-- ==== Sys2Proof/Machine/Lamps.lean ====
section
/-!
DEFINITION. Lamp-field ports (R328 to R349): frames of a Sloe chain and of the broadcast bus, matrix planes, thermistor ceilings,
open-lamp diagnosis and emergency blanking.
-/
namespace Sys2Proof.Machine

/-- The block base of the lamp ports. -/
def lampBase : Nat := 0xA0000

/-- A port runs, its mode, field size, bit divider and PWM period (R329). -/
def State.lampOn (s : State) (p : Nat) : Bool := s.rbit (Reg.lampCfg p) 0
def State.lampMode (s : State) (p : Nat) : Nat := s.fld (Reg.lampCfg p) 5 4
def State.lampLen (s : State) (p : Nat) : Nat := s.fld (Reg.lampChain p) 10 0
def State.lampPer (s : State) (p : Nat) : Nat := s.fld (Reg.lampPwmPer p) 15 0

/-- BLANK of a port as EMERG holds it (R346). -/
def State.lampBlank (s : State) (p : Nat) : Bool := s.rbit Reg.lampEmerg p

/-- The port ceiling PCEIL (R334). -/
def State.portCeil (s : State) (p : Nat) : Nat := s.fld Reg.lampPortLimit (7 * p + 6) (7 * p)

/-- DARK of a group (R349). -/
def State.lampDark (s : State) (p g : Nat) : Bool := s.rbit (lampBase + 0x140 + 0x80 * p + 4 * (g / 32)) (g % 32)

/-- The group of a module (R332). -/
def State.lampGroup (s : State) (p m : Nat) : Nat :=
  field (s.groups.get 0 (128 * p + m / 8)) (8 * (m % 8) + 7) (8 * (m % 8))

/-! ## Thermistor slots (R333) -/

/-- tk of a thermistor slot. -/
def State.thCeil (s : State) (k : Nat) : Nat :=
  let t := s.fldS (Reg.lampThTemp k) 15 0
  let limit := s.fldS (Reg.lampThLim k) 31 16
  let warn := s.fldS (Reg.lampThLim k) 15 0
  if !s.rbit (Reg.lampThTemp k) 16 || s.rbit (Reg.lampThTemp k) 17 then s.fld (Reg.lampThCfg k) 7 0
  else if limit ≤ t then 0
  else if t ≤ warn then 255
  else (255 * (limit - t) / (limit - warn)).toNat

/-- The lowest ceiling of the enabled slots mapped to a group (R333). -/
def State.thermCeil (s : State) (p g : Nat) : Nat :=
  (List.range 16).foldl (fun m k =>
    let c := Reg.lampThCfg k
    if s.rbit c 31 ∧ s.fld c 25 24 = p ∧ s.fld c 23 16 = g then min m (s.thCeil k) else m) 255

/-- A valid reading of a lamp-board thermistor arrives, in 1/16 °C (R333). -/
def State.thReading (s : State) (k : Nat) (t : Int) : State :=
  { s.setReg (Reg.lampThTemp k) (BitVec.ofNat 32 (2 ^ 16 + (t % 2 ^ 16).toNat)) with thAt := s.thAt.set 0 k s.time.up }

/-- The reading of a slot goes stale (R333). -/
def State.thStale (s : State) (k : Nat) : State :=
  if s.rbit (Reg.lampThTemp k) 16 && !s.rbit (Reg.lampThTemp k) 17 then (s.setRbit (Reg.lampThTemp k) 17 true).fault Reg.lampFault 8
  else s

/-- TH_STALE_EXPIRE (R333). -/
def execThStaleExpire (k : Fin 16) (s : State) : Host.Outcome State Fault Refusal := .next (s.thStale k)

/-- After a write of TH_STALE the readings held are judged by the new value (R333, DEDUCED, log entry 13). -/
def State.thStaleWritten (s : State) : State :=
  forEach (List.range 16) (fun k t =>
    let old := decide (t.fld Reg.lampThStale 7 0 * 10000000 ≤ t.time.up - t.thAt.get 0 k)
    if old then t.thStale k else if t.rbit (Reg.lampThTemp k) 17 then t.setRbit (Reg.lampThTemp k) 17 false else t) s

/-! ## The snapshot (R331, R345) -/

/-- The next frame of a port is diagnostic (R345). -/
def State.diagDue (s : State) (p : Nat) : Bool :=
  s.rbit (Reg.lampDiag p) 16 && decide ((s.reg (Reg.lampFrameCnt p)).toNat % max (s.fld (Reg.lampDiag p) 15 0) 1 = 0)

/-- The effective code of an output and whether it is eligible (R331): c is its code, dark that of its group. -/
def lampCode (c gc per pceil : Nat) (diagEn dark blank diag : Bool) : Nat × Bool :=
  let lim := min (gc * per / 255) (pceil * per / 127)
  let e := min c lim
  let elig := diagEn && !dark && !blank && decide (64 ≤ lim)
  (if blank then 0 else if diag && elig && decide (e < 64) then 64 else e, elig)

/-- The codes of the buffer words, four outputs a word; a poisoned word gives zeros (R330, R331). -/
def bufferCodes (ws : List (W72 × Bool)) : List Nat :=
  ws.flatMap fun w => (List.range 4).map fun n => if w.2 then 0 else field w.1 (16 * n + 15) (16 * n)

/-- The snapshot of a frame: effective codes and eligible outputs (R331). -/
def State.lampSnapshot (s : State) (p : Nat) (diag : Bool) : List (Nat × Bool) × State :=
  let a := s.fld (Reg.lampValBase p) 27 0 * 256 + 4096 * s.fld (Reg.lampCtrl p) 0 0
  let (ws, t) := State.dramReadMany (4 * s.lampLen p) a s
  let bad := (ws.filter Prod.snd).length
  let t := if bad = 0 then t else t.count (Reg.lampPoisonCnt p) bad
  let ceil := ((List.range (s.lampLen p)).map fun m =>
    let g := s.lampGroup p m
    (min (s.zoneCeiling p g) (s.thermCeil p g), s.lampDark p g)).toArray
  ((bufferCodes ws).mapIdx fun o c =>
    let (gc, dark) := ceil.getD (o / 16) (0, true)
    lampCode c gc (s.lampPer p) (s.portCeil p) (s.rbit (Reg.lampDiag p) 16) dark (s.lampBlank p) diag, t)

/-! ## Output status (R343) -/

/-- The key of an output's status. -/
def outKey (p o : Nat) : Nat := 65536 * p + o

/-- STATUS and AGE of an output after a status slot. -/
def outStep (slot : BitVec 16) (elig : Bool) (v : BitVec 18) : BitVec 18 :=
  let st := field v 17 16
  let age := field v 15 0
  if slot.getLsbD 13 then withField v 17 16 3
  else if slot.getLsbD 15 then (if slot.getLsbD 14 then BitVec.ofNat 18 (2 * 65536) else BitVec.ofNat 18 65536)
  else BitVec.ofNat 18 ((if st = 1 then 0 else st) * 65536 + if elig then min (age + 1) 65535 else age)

Problem description
The answer must be every entry, reproduced exactly.

Answer box
-- ==== Sys2Proof/Machine/Lamps.lean ====
section
/-!
DEFINITION. Lamp-field ports (R328 to R349): frames of a Sloe chain and of the broadcast bus, matrix planes, thermistor ceilings,
open-lamp diagnosis and emergency blanking.
-/
namespace Sys2Proof.Machine

/-- The block base of the lamp ports. -/
def lampBase : Nat := 0xA0000

/-- A port runs, its mode, field size, bit divider and PWM period (R329). -/
def State.lampOn (s : State) (p : Nat) : Bool := s.rbit (Reg.lampCfg p) 0
def State.lampMode (s : State) (p : Nat) : Nat := s.fld (Reg.lampCfg p) 5 4
def State.lampLen (s : State) (p : Nat) : Nat := s.fld (Reg.lampChain p) 10 0
def State.lampPer (s : State) (p : Nat) : Nat := s.fld (Reg.lampPwmPer p) 15 0

/-- BLANK of a port as EMERG holds it (R346). -/
def State.lampBlank (s : State) (p : Nat) : Bool := s.rbit Reg.lampEmerg p

/-- The port ceiling PCEIL (R334). -/
def State.portCeil (s : State) (p : Nat) : Nat := s.fld Reg.lampPortLimit (7 * p + 6) (7 * p)

/-- DARK of a group (R349). -/
def State.lampDark (s : State) (p g : Nat) : Bool := s.rbit (lampBase + 0x140 + 0x80 * p + 4 * (g / 32)) (g % 32)

/-- The group of a module (R332). -/
def State.lampGroup (s : State) (p m : Nat) : Nat :=
  field (s.groups.get 0 (128 * p + m / 8)) (8 * (m % 8) + 7) (8 * (m % 8))

/-! ## Thermistor slots (R333) -/

/-- tk of a thermistor slot. -/
def State.thCeil (s : State) (k : Nat) : Nat :=
  let t := s.fldS (Reg.lampThTemp k) 15 0
  let limit := s.fldS (Reg.lampThLim k) 31 16
  let warn := s.fldS (Reg.lampThLim k) 15 0
  if !s.rbit (Reg.lampThTemp k) 16 || s.rbit (Reg.lampThTemp k) 17 then s.fld (Reg.lampThCfg k) 7 0
  else if limit ≤ t then 0
  else if t ≤ warn then 255
  else (255 * (limit - t) / (limit - warn)).toNat

/-- The lowest ceiling of the enabled slots mapped to a group (R333). -/
def State.thermCeil (s : State) (p g : Nat) : Nat :=
  (List.range 16).foldl (fun m k =>
    let c := Reg.lampThCfg k
    if s.rbit c 31 ∧ s.fld c 25 24 = p ∧ s.fld c 23 16 = g then min m (s.thCeil k) else m) 255

/-- A valid reading of a lamp-board thermistor arrives, in 1/16 °C (R333). -/
def State.thReading (s : State) (k : Nat) (t : Int) : State :=
  { s.setReg (Reg.lampThTemp k) (BitVec.ofNat 32 (2 ^ 16 + (t % 2 ^ 16).toNat)) with thAt := s.thAt.set 0 k s.time.up }

/-- The reading of a slot goes stale (R333). -/
def State.thStale (s : State) (k : Nat) : State :=
  if s.rbit (Reg.lampThTemp k) 16 && !s.rbit (Reg.lampThTemp k) 17 then (s.setRbit (Reg.lampThTemp k) 17 true).fault Reg.lampFault 8
  else s

/-- TH_STALE_EXPIRE (R333). -/
def execThStaleExpire (k : Fin 16) (s : State) : Host.Outcome State Fault Refusal := .next (s.thStale k)

/-- After a write of TH_STALE the readings held are judged by the new value (R333, DEDUCED, log entry 13). -/
def State.thStaleWritten (s : State) : State :=
  forEach (List.range 16) (fun k t =>
    let old := decide (t.fld Reg.lampThStale 7 0 * 10000000 ≤ t.time.up - t.thAt.get 0 k)
    if old then t.thStale k else if t.rbit (Reg.lampThTemp k) 17 then t.setRbit (Reg.lampThTemp k) 17 false else t) s

/-! ## The snapshot (R331, R345) -/

/-- The next frame of a port is diagnostic (R345). -/
def State.diagDue (s : State) (p : Nat) : Bool :=
  s.rbit (Reg.lampDiag p) 16 && decide ((s.reg (Reg.lampFrameCnt p)).toNat % max (s.fld (Reg.lampDiag p) 15 0) 1 = 0)

/-- The effective code of an output and whether it is eligible (R331): c is its code, dark that of its group. -/
def lampCode (c gc per pceil : Nat) (diagEn dark blank diag : Bool) : Nat × Bool :=
  let lim := min (gc * per / 255) (pceil * per / 127)
  let e := min c lim
  let elig := diagEn && !dark && !blank && decide (64 ≤ lim)
  (if blank then 0 else if diag && elig && decide (e < 64) then 64 else e, elig)

/-- The codes of the buffer words, four outputs a word; a poisoned word gives zeros (R330, R331). -/
def bufferCodes (ws : List (W72 × Bool)) : List Nat :=
  ws.flatMap fun w => (List.range 4).map fun n => if w.2 then 0 else field w.1 (16 * n + 15) (16 * n)

/-- The snapshot of a frame: effective codes and eligible outputs (R331). -/
def State.lampSnapshot (s : State) (p : Nat) (diag : Bool) : List (Nat × Bool) × State :=
  let a := s.fld (Reg.lampValBase p) 27 0 * 256 + 4096 * s.fld (Reg.lampCtrl p) 0 0
  let (ws, t) := State.dramReadMany (4 * s.lampLen p) a s
  let bad := (ws.filter Prod.snd).length
  let t := if bad = 0 then t else t.count (Reg.lampPoisonCnt p) bad
  let ceil := ((List.range (s.lampLen p)).map fun m =>
    let g := s.lampGroup p m
    (min (s.zoneCeiling p g) (s.thermCeil p g), s.lampDark p g)).toArray
  ((bufferCodes ws).mapIdx fun o c =>
    let (gc, dark) := ceil.getD (o / 16) (0, true)
    lampCode c gc (s.lampPer p) (s.portCeil p) (s.rbit (Reg.lampDiag p) 16) dark (s.lampBlank p) diag, t)

/-! ## Output status (R343) -/

/-- The key of an output's status. -/
def outKey (p o : Nat) : Nat := 65536 * p + o

/-- STATUS and AGE of an output after a status slot. -/
def outStep (slot : BitVec 16) (elig : Bool) (v : BitVec 18) : BitVec 18 :=
  let st := field v 17 16
  let age := field v 15 0
  if slot.getLsbD 13 then withField v 17 16 3
  else if slot.getLsbD 15 then (if slot.getLsbD 14 then BitVec.ofNat 18 (2 * 65536) else BitVec.ofNat 18 65536)
  else BitVec.ofNat 18 ((if st = 1 then 0 else st) * 65536 + if elig then min (age + 1) 65535 else age)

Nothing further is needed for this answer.